**DATASET:**
-- ==== Sys2Proof/Laws/Operations.lean ====
section
/-! SUPPORT. What each shared operation does, said once: notices, feeder operations, set states, the crank permit,
limits, rings and reply lists. -/

namespace Sys2Proof.Machine

/-! ### Free orders and notices -/

theorem insertAt_perm {α : Type} (x : α) : ∀ (i : Nat) (l : List α), (insertAt i x l).Perm (x :: l)
  | 0, l => by cases l <;> exact .refl _
  | _ + 1, [] => .refl _
  | i + 1, y :: l => ((insertAt_perm x i l).cons y).trans (.swap x y l)

/-- A free order is a rearrangement. -/
theorem permute_perm {α : Type} : ∀ (k : Nat) (l : List α), (permute k l).Perm l
  | _, [] => .refl _
  | _, x :: l => (insertAt_perm x _ _).trans ((permute_perm _ l).cons x)

/-- An emission announces one notice to each of its consumers. -/
theorem emit_announced (dests : List Consumer) (mk : Consumer → Notice) (s : State) :
    Announced dests mk s (emit dests mk s) :=
  ⟨_, permute_perm _ _, rfl⟩

/-- A notice that takes some place among the waiting ones leaves their order. -/
theorem insertAt_sublist {α : Type} (x : α) : ∀ (i : Nat) (l : List α), l.Sublist (insertAt i x l)
  | 0, l => by cases l <;> exact List.sublist_cons_self _ _
  | _ + 1, [] => List.nil_sublist _
  | i + 1, y :: l => (insertAt_sublist x i l).cons_cons y

/-- A change of the stack is announced to BLK first of all, and to GEN (R137, R171). -/
theorem emitStack_announced (s : State) : StackAnnounced s (emitStack s) :=
  ⟨_, rfl, insertAt_perm _ _ _, insertAt_sublist _ _ _⟩

/-- The discard at the entry into DEAD is announced to BLK and GEN at some place among the waiting notices (R171). -/
theorem emitDiscard_announced (s : State) :
    (emitDiscard s).notices.Perm (.stack .blk :: .stack .gen :: s.notices) ∧ s.notices.Sublist (emitDiscard s).notices := by
  unfold emitDiscard
  simp only [emitAmong_notices]
  exact ⟨(insertAt_perm _ _ _).trans (((insertAt_perm _ _ _).cons _).trans (.swap _ _ _)),
    (insertAt_sublist _ _ _).trans (insertAt_sublist _ _ _)⟩

/-- An announcement stands when notices before and after it agree. -/
theorem Announced.congr {dests : List Consumer} {mk : Consumer → Notice} {s s' t t' : State}
    (h : Announced dests mk s t) (hs : s'.notices = s.notices) (ht : t'.notices = t.notices) :
    Announced dests mk s' t' := by
  obtain ⟨l, hl, e⟩ := h
  exact ⟨l, hl, by rw [hs, ht, e]⟩

/-! ### Feeders -/

theorem modFeeder_self (f : Fin 16) (h : FeederCtl → FeederCtl) (s : State) :
    (modFeeder f h s).feeders[f] = h s.feeders[f] := by simp

theorem modFeeder_other {f k : Fin 16} (h : FeederCtl → FeederCtl) (s : State) (hk : k ≠ f) :
    (modFeeder f h s).feeders[k] = s.feeders[k] := by
  have : f.val ≠ k.val := fun e => hk (Fin.ext e.symm)
  simp [this]

/-- A change of state of a feeder: its record takes the state, and a state that differs is announced (R62). -/
theorem changeFeeder_feeder (f : Fin 16) (new : FeederState) (c : FeederCause) (s : State) :
    (changeFeeder f new c s).feeders = s.feeders.set f { s.feeders[f] with state := new } := by
  have k := (leaveStack_frame f new (modFeeder f (fun c => { c with state := new }) s)).feeders (by decide)
  unfold changeFeeder; dsimp only; split <;> simp [k]

theorem changeFeeder_announced (f : Fin 16) {new : FeederState} (c : FeederCause) (s : State)
    (h : s.feeders[f].state ≠ new) (stays : new.unlists = false) :
    Announced [.shd, .rst, .blk] (fun d => .feeder d f s.feeders[f].state new c s.feeders[f].origin false) s
      (changeFeeder f new c s) := by
  simp only [changeFeeder, leaveStack_stays f _ stays]
  rw [if_neg h]
  have k := emit_announced [.shd, .rst, .blk]
    (fun d => .feeder d f s.feeders[f].state new c (modFeeder f (fun c => { c with state := new }) s).feeders[f].origin
      false)
    (modFeeder f (fun c => { c with state := new }) s)
  rw [modFeeder_self] at k
  rw [modFeeder_self]
  exact k.congr rfl rfl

**PROBLEM REQUIREMENTS:** Every line of the listing that includes the word "FeederState" must be copied.

**RESPONSE BELOW:**
theorem changeFeeder_feeder (f : Fin 16) (new : FeederState) (c : FeederCause) (s : State) :
theorem changeFeeder_announced (f : Fin 16) {new : FeederState} (c : FeederCause) (s : State)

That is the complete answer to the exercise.